Yes, Kelly, thanks for the question. I think really, that's going to depend. Again, it's very early days, and part of that is going to be based on the patient's profile. If they've already been controlled on current therapies and would like to switch to Sephience, then it may take a little bit longer. However, most of these patients that Matt described are either poorly controlled or they failed. And some of them are looking for better Phe control. If there's documentation, usually, that will go much quicker through the payer. So for us, we anticipate that, that first wave will already have previous documentation, and we will be able to, if you will, address many of the prior authorizations and if required, some of the step edits very quickly. We have a lot of experience with that over the last 8.5 years. Our teams have been dealing with that with prednisone and Emflaza. And the good news here is Sephience and the activity of Sephience and Phe can be measured very quickly. So we can get to the point of prescription and dispense relatively quickly, particularly in that group that Matt mentioned, that initial wave of close to 7,000 patients.

Maybe just quickly on FA, could you share any comments on your latest engagements with the regulatory agency and also, your confidence level for the PDUFA given it's only 12 days away?

Yes. Thanks, Kelly. I can answer that and then I can pass it to Pierre to answer your question about guidance because I don't think we got to that one. So on assay, we had a late cycle meeting a few weeks ago. It was a very constructive meeting. We were told by the agency that they're still actively reviewing the application. And so, we're just waiting for any additional information and questions that we can address as they continue their review despite it being so close to PDUFA. Pierre, did you just want to comment on guidance and the inputs?

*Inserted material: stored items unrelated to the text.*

theorem release_kept {b : BootInput} {s0 s : State} (h : Kept s0 s) :
    Kept s0 (release s b) := by
  unfold release
  with_reducible repeat' first
    | exact h
    | refine State.put_kept ?_
    | refine State.putB_kept ?_
    | refine State.drew_kept ?_
    | refine State.each_kept ?_ (fun x a hx => ?_)
    | refine event_kept ?_
    | refine pumpDomains_kept ?_
    | refine mainDiesLost_kept ?_
    | refine standbyPins_kept ?_
    | refine holdHeader_kept ?_
    | refine bootClock_kept ?_
    | refine setPower_kept ?_
    | refine setBoot_kept ?_
    | refine captureStraps_kept ?_
    | refine overrideStrap_kept ?_
    | refine applyStraps_kept ?_
    | refine loadShadows_kept ?_
    | refine fuseState_kept ?_
    | refine applyRepairs_kept ?_
    | refine replayColophon_kept ?_
    | refine dropSet_kept ?_
    | refine drawKeys_kept ?_
    | refine Kept.ite ?_ ?_
    | assumption
    | (intro hx; clear_value x)
    | (intro x; refine Kept.cut (s := s0) (x := x) ?_ ?_)
    | (intro x; refine Kept.cut (s := s0) (x := x.1) ?_ ?_)
    | (intro x; clear_value x)
    | lift_lets -underBinder
    | split
    | refine Kept.of_fst (by assumption) ?_
    | (refine Kept.upd ?_; first | assumption | refine State.put_kept ?_ | refine State.putB_kept ?_ | refine State.drew_kept ?_ | refine State.each_kept ?_ (fun x a hx => ?_) | refine event_kept ?_ | refine pumpDomains_kept ?_ | refine mainDiesLost_kept ?_ | refine standbyPins_kept ?_ | refine holdHeader_kept ?_ | refine bootClock_kept ?_ | refine setPower_kept ?_ | refine setBoot_kept ?_ | refine captureStraps_kept ?_ | refine overrideStrap_kept ?_ | refine applyStraps_kept ?_ | refine loadShadows_kept ?_ | refine fuseState_kept ?_ | refine applyRepairs_kept ?_ | refine replayColophon_kept ?_ | refine dropSet_kept ?_ | refine drawKeys_kept ?_ | refine Kept.ite ?_ ?_ | (refine Kept.upd ?_; first | assumption | refine State.put_kept ?_ | refine State.putB_kept ?_ | refine State.drew_kept ?_ | refine State.each_kept ?_ (fun x a hx => ?_) | refine event_kept ?_ | refine pumpDomains_kept ?_ | refine mainDiesLost_kept ?_ | refine standbyPins_kept ?_ | refine holdHeader_kept ?_ | refine bootClock_kept ?_ | refine setPower_kept ?_ | refine setBoot_kept ?_ | refine captureStraps_kept ?_ | refine overrideStrap_kept ?_ | refine applyStraps_kept ?_ | refine loadShadows_kept ?_ | refine fuseState_kept ?_ | refine applyRepairs_kept ?_ | refine replayColophon_kept ?_ | refine dropSet_kept ?_ | refine drawKeys_kept ?_))

theorem execResetRelease_ends {boot : BootInput} {s0 s : State} (h : Kept s0 s) :
    Ends s0 (execResetRelease boot s) := by
  unfold execResetRelease
  refine Ends.next ?_
  with_reducible repeat' first
    | exact h
    | refine release_kept ?_
    | refine Kept.ite ?_ ?_
    | split

theorem noSlotLeft_kept {s0 s : State} (h : Kept s0 s) :
    Kept s0 (noSlotLeft s) := by
  unfold noSlotLeft
  with_reducible repeat' first
    | exact h
    | refine event_kept ?_
    | refine setBoot_kept ?_
    | refine Kept.ite ?_ ?_
    | assumption
    | (intro hx; clear_value x)
    | (intro x; refine Kept.cut (s := s0) (x := x) ?_ ?_)
    | (intro x; refine Kept.cut (s := s0) (x := x.1) ?_ ?_)
    | (intro x; clear_value x)
    | lift_lets -underBinder
    | split
    | (refine Kept.upd ?_; first | assumption | refine event_kept ?_ | refine setBoot_kept ?_ | refine Kept.ite ?_ ?_)

theorem nextSlot_kept {s0 s : State} (h : Kept s0 s) :
    Kept s0 (nextSlot s) := by
  unfold nextSlot
  with_reducible repeat' first
    | exact h
    | refine setBoot_kept ?_
    | refine noSlotLeft_kept ?_
    | split
    | refine Kept.of_fst (by assumption) ?_
    | (refine Kept.upd ?_; first | assumption | refine setBoot_kept ?_ | refine noSlotLeft_kept ?_)

theorem applyProfile_kept {p : List (BitVec 8)} {s0 s : State} (h : Kept s0 s) :
    Kept s0 (applyProfile s p) := by
  unfold applyProfile
  with_reducible repeat' first
    | exact h
    | refine State.each_kept ?_ (fun x a hx => ?_)
    | refine deskWrite_kept ?_
    | refine Kept.ite ?_ ?_
    | assumption
    | (intro hx; clear_value x)
    | (intro x; refine Kept.cut (s := s0) (x := x) ?_ ?_)
    | (intro x; refine Kept.cut (s := s0) (x := x.1) ?_ ?_)
    | (intro x; clear_value x)
    | lift_lets -underBinder
    | split

theorem runSlot_kept {l : List (BitVec 8)} {slot : Nat} {s0 s : State} (h : Kept s0 s) :
    Kept s0 (runSlot s l slot) := by
  unfold runSlot
  with_reducible repeat' first
    | exact h
    | refine State.put_kept ?_
    | refine State.each_kept ?_ (fun x a hx => ?_)
    | refine syncLoader_kept ?_
    | refine showRest_kept ?_
    | refine setBoot_kept ?_
    | refine applyProfile_kept ?_
    | refine Kept.ite ?_ ?_
    | refine foldl_kept ?_ fun x a hx => ?_
    | refine foldl_kept_fst ?_ fun x a hx => ?_
    | assumption
    | (intro hx; clear_value x)
    | (intro x; refine Kept.cut (s := s0) (x := x) ?_ ?_)
    | (intro x; refine Kept.cut (s := s0) (x := x.1) ?_ ?_)
    | (intro x; clear_value x)
    | lift_lets -underBinder
    | split
    | refine Kept.of_fst (by assumption) ?_
    | (unfold x; split)
    | (refine Kept.upd ?_; first | assumption | refine State.put_kept ?_ | refine State.each_kept ?_ (fun x a hx => ?_) | refine syncLoader_kept ?_ | refine showRest_kept ?_ | refine setBoot_kept ?_ | refine applyProfile_kept ?_ | refine Kept.ite ?_ ?_ | (refine Kept.upd ?_; first | assumption | refine State.put_kept ?_ | refine State.each_kept ?_ (fun x a hx => ?_) | refine syncLoader_kept ?_ | refine showRest_kept ?_ | refine setBoot_kept ?_ | refine applyProfile_kept ?_))

theorem trySlot_kept {read : Option (List (BitVec 8))} {slot : Nat} {reread : Bool} {s0 s : State} (h : Kept s0 s) :
    Kept s0 (trySlot s read slot reread).1 := by
  unfold trySlot
  with_reducible repeat' first
    | exact h
    | refine event_kept ?_
    | refine runSlot_kept ?_
    | refine Kept.ite ?_ ?_
    | refine Kept.ite_fst ?_ ?_
    | assumption
    | (intro hx; clear_value x)
    | (intro x; refine Kept.cut (s := s0) (x := x) ?_ ?_)
    | (intro x; refine Kept.cut (s := s0) (x := x.1) ?_ ?_)
    | (intro x; clear_value x)
    | lift_lets -underBinder
    | split
    | refine Kept.of_fst (by assumption) ?_
    | (unfold x; split)

theorem execSlotCheckComplete_ends {slot : Option (List (BitVec 8))} {reread : Bool} {s0 s : State} (h : Kept s0 s) :
    Ends s0 (execSlotCheckComplete slot reread s) := by
  unfold execSlotCheckComplete
  refine Ends.next ?_
  with_reducible repeat' first
    | exact h
    | refine setBoot_kept ?_
    | refine nextSlot_kept ?_
    | refine trySlot_kept ?_
    | refine Kept.ite ?_ ?_
    | refine Kept.ite_fst ?_ ?_
    | assumption
    | (intro hx; clear_value x)
    | (intro x; refine Kept.cut (s := s0) (x := x) ?_ ?_)
    | (intro x; refine Kept.cut (s := s0) (x := x.1) ?_ ?_)
    | (intro x; clear_value x)
    | lift_lets -underBinder
    | split
    | refine Kept.of_fst (by assumption) ?_
    | (unfold x; split)
    | (refine Kept.upd ?_; first | assumption | refine setBoot_kept ?_ | refine nextSlot_kept ?_ | refine trySlot_kept ?_ | refine Kept.ite ?_ ?_)

theorem runPackage_kept {bytes : List (BitVec 8)} {s0 s : State} (h : Kept s0 s) :
    Kept s0 (runPackage s bytes) := by
  unfold runPackage
  with_reducible repeat' first
    | exact h
    | refine event_kept ?_
    | refine trySlot_kept ?_
    | refine Kept.ite ?_ ?_
    | refine Kept.ite_fst ?_ ?_
    | assumption
    | (intro hx; clear_value x)
    | (intro x; refine Kept.cut (s := s0) (x := x) ?_ ?_)
    | (intro x; refine Kept.cut (s := s0) (x := x.1) ?_ ?_)
    | (intro x; clear_value x)
    | lift_lets -underBinder
    | split
    | refine Kept.of_fst (by assumption) ?_

theorem execRecoveryPackageReceived_ends {bytes : List (BitVec 8)} {s0 s : State} (h : Kept s0 s) :
    Ends s0 (execRecoveryPackageReceived bytes s) := by
  unfold execRecoveryPackageReceived
  refine Ends.next ?_
  with_reducible repeat' first
    | exact h
    | refine runPackage_kept ?_

theorem repairRows_kept {g : Nat} {s0 s : State} (h : Kept s0 s) :
    Kept s0 (repairRows s g) := by
  unfold repairRows
  with_reducible repeat' first
    | exact h
    | refine State.each_kept ?_ (fun x a hx => ?_)
    | refine event_kept ?_
    | refine modChan_kept ?_
    | refine recordRepair_kept ?_
    | refine reportRow_kept ?_
    | refine showPending_kept ?_
    | refine Kept.ite ?_ ?_
    | assumption
    | (intro hx; clear_value x)
    | (intro x; refine Kept.cut (s := s0) (x := x) ?_ ?_)
    | (intro x; refine Kept.cut (s := s0) (x := x.1) ?_ ?_)
    | (intro x; clear_value x)
    | lift_lets -underBinder
    | split

theorem applyRemap_kept {g : Nat} {s0 s : State} (h : Kept s0 s) :
    Kept s0 (applyRemap s g) := by
  unfold applyRemap
  with_reducible repeat' first
    | exact h
    | refine modChan_kept ?_
    | refine Kept.ite ?_ ?_
    | assumption
    | (intro hx; clear_value x)
    | (intro x; refine Kept.cut (s := s0) (x := x) ?_ ?_)
    | (intro x; refine Kept.cut (s := s0) (x := x.1) ?_ ?_)
    | (intro x; clear_value x)
    | lift_lets -underBinder
    | split
    | (refine Kept.upd ?_; first | assumption | refine modChan_kept ?_ | refine Kept.ite ?_ ?_)

theorem bootCal_kept {g : Nat} {temp : Int} {values : List (Nat × Int)} {limits : Bool} {drift : Nat} {s0 s : State} (h : Kept s0 s) :
    Kept s0 (bootCal s g temp values limits drift) := by
  unfold bootCal
  with_reducible repeat' first
    | exact h
    | refine State.put_kept ?_
    | refine rejectResult_kept ?_
    | refine acceptResult_kept ?_
    | refine Kept.ite ?_ ?_
    | refine foldl_kept ?_ fun x a hx => ?_
    | refine foldl_kept_fst ?_ fun x a hx => ?_
    | assumption
    | (intro hx; clear_value x)
    | (intro x; refine Kept.cut (s := s0) (x := x) ?_ ?_)
    | (intro x; refine Kept.cut (s := s0) (x := x.1) ?_ ?_)
    | (intro x; clear_value x)
    | lift_lets -underBinder
    | split

theorem interpolate_kept {u : Nat} {s0 s : State} (h : Kept s0 s) :
    Kept s0 (interpolate s u) := by
  unfold interpolate
  with_reducible repeat' first
    | exact h
    | refine State.put_kept ?_
    | refine setCal_kept ?_
    | refine Kept.ite ?_ ?_
    | refine foldl_kept ?_ fun x a hx => ?_
    | refine foldl_kept_fst ?_ fun x a hx => ?_
    | assumption
    | (intro hx; clear_value x)
    | (intro x; refine Kept.cut (s := s0) (x := x) ?_ ?_)
    | (intro x; refine Kept.cut (s := s0) (x := x.1) ?_ ?_)
    | (intro x; clear_value x)
    | lift_lets -underBinder
    | split
    | (refine Kept.upd ?_; first | assumption | refine State.put_kept ?_ | refine setCal_kept ?_ | refine Kept.ite ?_ ?_)

theorem blankMedia_kept {s0 s : State} (h : Kept s0 s) : Kept s0 (blankMedia s) :=
  ⟨h.variant, h.pending, h.free, h.out, h.desk, fun _ => rfl⟩

theorem bootEvacuation_kept {g : Nat} {s0 s : State} (h : Kept s0 s) :
    Kept s0 (bootEvacuation s g) := by
  unfold bootEvacuation
  with_reducible repeat' first
    | exact h
    | refine orderEvacuation_kept ?_
    | split
    | refine Kept.of_fst (by assumption) ?_

theorem bootReserve_kept {s0 s : State} (h : Kept s0 s) :
    Kept s0 (bootReserve s) := by
  unfold bootReserve
  with_reducible repeat' first
    | exact h
    | refine State.each_kept ?_ (fun x a hx => ?_)
    | refine replaceQuires_kept ?_
    | refine orderEvacuation_kept ?_
    | refine finishEvacuations_kept ?_
    | refine bootEvacuation_kept ?_
    | refine Kept.ite ?_ ?_
    | assumption
    | (intro hx; clear_value x)
    | (intro x; refine Kept.cut (s := s0) (x := x) ?_ ?_)
    | (intro x; refine Kept.cut (s := s0) (x := x.1) ?_ ?_)
    | (intro x; clear_value x)
    | lift_lets -underBinder
    | split

theorem trainTowers_kept {f : TrainingInput} {s0 s : State} (h : Kept s0 s) :
    Kept s0 (trainTowers s f) := by
  unfold trainTowers
  with_reducible repeat' first
    | exact h
    | refine State.put_kept ?_
    | refine State.each_kept ?_ (fun x a hx => ?_)
    | refine declareData_kept ?_
    | refine declareCa_kept ?_
    | refine spareTestFails_kept ?_
    | refine dieStops_kept ?_
    | refine setBoot_kept ?_
    | refine repairRows_kept ?_
    | refine applyRemap_kept ?_
    | refine bootCal_kept ?_
    | refine interpolate_kept ?_
    | refine blankMedia_kept ?_
    | refine bootReserve_kept ?_
    | refine Kept.ite ?_ ?_
    | refine Kept.ite_fst ?_ ?_
    | assumption
    | (intro hx; clear_value x)
    | (intro x; refine Kept.cut (s := s0) (x := x) ?_ ?_)
    | (intro x; refine Kept.cut (s := s0) (x := x.1) ?_ ?_)
    | (intro x; clear_value x)
    | lift_lets -underBinder
    | split
    | (refine Kept.upd ?_; first | assumption | refine State.put_kept ?_ | refine State.each_kept ?_ (fun x a hx => ?_) | refine declareData_kept ?_ | refine declareCa_kept ?_ | refine spareTestFails_kept ?_ | refine dieStops_kept ?_ | refine setBoot_kept ?_ | refine repairRows_kept ?_ | refine applyRemap_kept ?_ | refine bootCal_kept ?_ | refine interpolate_kept ?_ | refine blankMedia_kept ?_ | refine bootReserve_kept ?_ | refine Kept.ite ?_ ?_)

theorem execTowerTrainingComplete_ends {found : TrainingInput} {s0 s : State} (h : Kept s0 s) :
    Ends s0 (execTowerTrainingComplete found s) := by
  unfold execTowerTrainingComplete
  refine Ends.next ?_
  with_reducible repeat' first
    | exact h
    | refine setBoot_kept ?_
    | refine noSlotLeft_kept ?_
    | refine trainTowers_kept ?_
    | refine Kept.ite ?_ ?_
    | assumption
    | (intro hx; clear_value x)
    | (intro x; refine Kept.cut (s := s0) (x := x) ?_ ?_)
    | (intro x; refine Kept.cut (s := s0) (x := x.1) ?_ ?_)
    | (intro x; clear_value x)
    | lift_lets -underBinder
    | split
    | (refine Kept.upd ?_; first | assumption | refine setBoot_kept ?_ | refine noSlotLeft_kept ?_ | refine trainTowers_kept ?_ | refine Kept.ite ?_ ?_)

theorem putBack_kept {a : Nat} {s0 s : State} (h : Kept s0 s) :
    Kept s0 (putBack s a) := by
  unfold putBack
  with_reducible repeat' first
    | exact h
    | refine State.setWord_kept ?_

theorem undoProfile_kept {s0 s : State} (h : Kept s0 s) :
    Kept s0 (undoProfile s) := by
  unfold undoProfile
  with_reducible repeat' first
    | exact h
    | refine State.put_kept ?_
    | refine State.each_kept ?_ (fun x a hx => ?_)
    | refine writePortCtrl_kept ?_
    | refine putBack_kept ?_
    | refine Kept.ite ?_ ?_
    | assumption
    | (intro hx; clear_value x)
    | (intro x; refine Kept.cut (s := s0) (x := x) ?_ ?_)
    | (intro x; refine Kept.cut (s := s0) (x := x.1) ?_ ?_)
    | (intro x; clear_value x)
    | lift_lets -underBinder
    | split

theorem resetScribes_kept {s0 s : State} (h : Kept s0 s) :
    Kept s0 (resetScribes s) := by
  unfold resetScribes
  with_reducible repeat' first
    | exact h
    | refine State.setWord_kept ?_
    | refine State.each_kept ?_ (fun x a hx => ?_)
    | refine setCore_kept ?_
    | refine setBoot_kept ?_
    | refine undoProfile_kept ?_
    | assumption
    | (intro hx; clear_value x)
    | (intro x; refine Kept.cut (s := s0) (x := x) ?_ ?_)
    | (intro x; refine Kept.cut (s := s0) (x := x.1) ?_ ?_)
    | (intro x; clear_value x)
    | lift_lets -underBinder
    | (refine Kept.upd ?_; first | assumption | refine State.setWord_kept ?_ | refine State.each_kept ?_ (fun x a hx => ?_) | refine setCore_kept ?_ | refine setBoot_kept ?_ | refine undoProfile_kept ?_)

Yes. Guidance, $650 million to $800 million, as we discussed, the bulk of it is our existing product portfolio and obviously includes new product launch as well. There are still some uncertainties, as you can imagine, on Emflaza, for instance, that's probably how you derive the $650 million at the bottom end and the $800 million will be dependent on how fast we ramp up and the upside potential there as well.

And it comes from the line of Brian Abrahams from RBC Capital Markets.

This is Kevin on for Brian. I just had a couple on Sephience in the EU. Just maybe can you talk about what uptake is expected in other EU countries with early access that you've identified? And sort of more generally, how we should think about the EU opportunity? And then I believe you mentioned no G&A impact given these launches. Does that -- I'm assuming that also applies to the EU as well?

Kevin, thanks for the questions. I'll just tackle the second one first and let Eric talk about European dynamics. No, we don't expect any OpEx changes for Sephience. It's all currently covered. As Pierre said, we're leveraging our existing infrastructure. Similarly, for vatiquinone, if approved and launch there, the OpEx is already baked in as we'll be leveraging our existing neurology commercial infrastructure in the U.S. Eric, do you want to talk a little bit about what we're seeing or expecting in Europe beyond the Germany early access program?

Yes. Thanks for the question, Kevin. The European opportunity will be very significant. And of course, Germany is the second largest market in the world. So for us, it's incredibly important to get off to a really good start and establish, if you will, the pricing corridor. We're going to be leveraging a number of key markets in Europe that have early access programs and then patient programs. Those are typically the Southern European markets as well as Central and Eastern European markets, and there are some in the North. We would anticipate somewhere between 5 to about up to 10 markets that could potentially contribute during the course of this year and through the first half of next year. And the European opportunity will be incredibly important if we can maintain and we will maintain a very narrow pricing corridor. But in addition to that, we also expect approval in Japan and Brazil and coming on board there, we will also add some of the momentum that we've built from the U.S. and Europe. So these are 2 also incredibly important markets to our growth in the future.

And the question comes from the line of Ellie Merle from UBS.

This is Tejas on for Ellie. I know you mentioned you had some scripts coming in. Have you guys seen any approvals yet for coverage? I know it's ahead of any drug getting shipped, but just anything anecdotal? And then a little bit on the ex U.S. opportunity. How does the distribution of patients work in some of these countries? Are they concentrated at major centers? Or are they a bit more spread out through these countries?

Thanks for the questions, Tejas. On the first one, it's still early days to answer that question. So it's nothing more to add on that. But Eric, do you want to talk a little bit about distribution of patients in Europe?

Yes. And just going back on the insurance, we're in the process. We're just in a few days. And so, as you can understand, we're going through the process of insurance verification in the U.S. That process price was lifted, insurance verification and then co-pay assistance, that takes a few days for all that to happen. But as we progress, we'll be providing a little bit more color there. In terms of major centers of excellence, in fact, I think Germany is a great example where we were able through our compassionate use program to target more than half of the centers in Germany that actually oversee close to 8,000 patients. And with that, our compassionate use program was actually rolled out and has been incredibly important in converting some of those patients immediately. Most of these patients are seen in centers of excellence, very much like the U.S. where you have a patient that's diagnosed at birth. So they're actually moved immediately into that center and followed throughout adolescents and then their adulthood. So we see in Europe a very high concentration in the major cities, and it's really not as diffuse. It's actually far more centralized.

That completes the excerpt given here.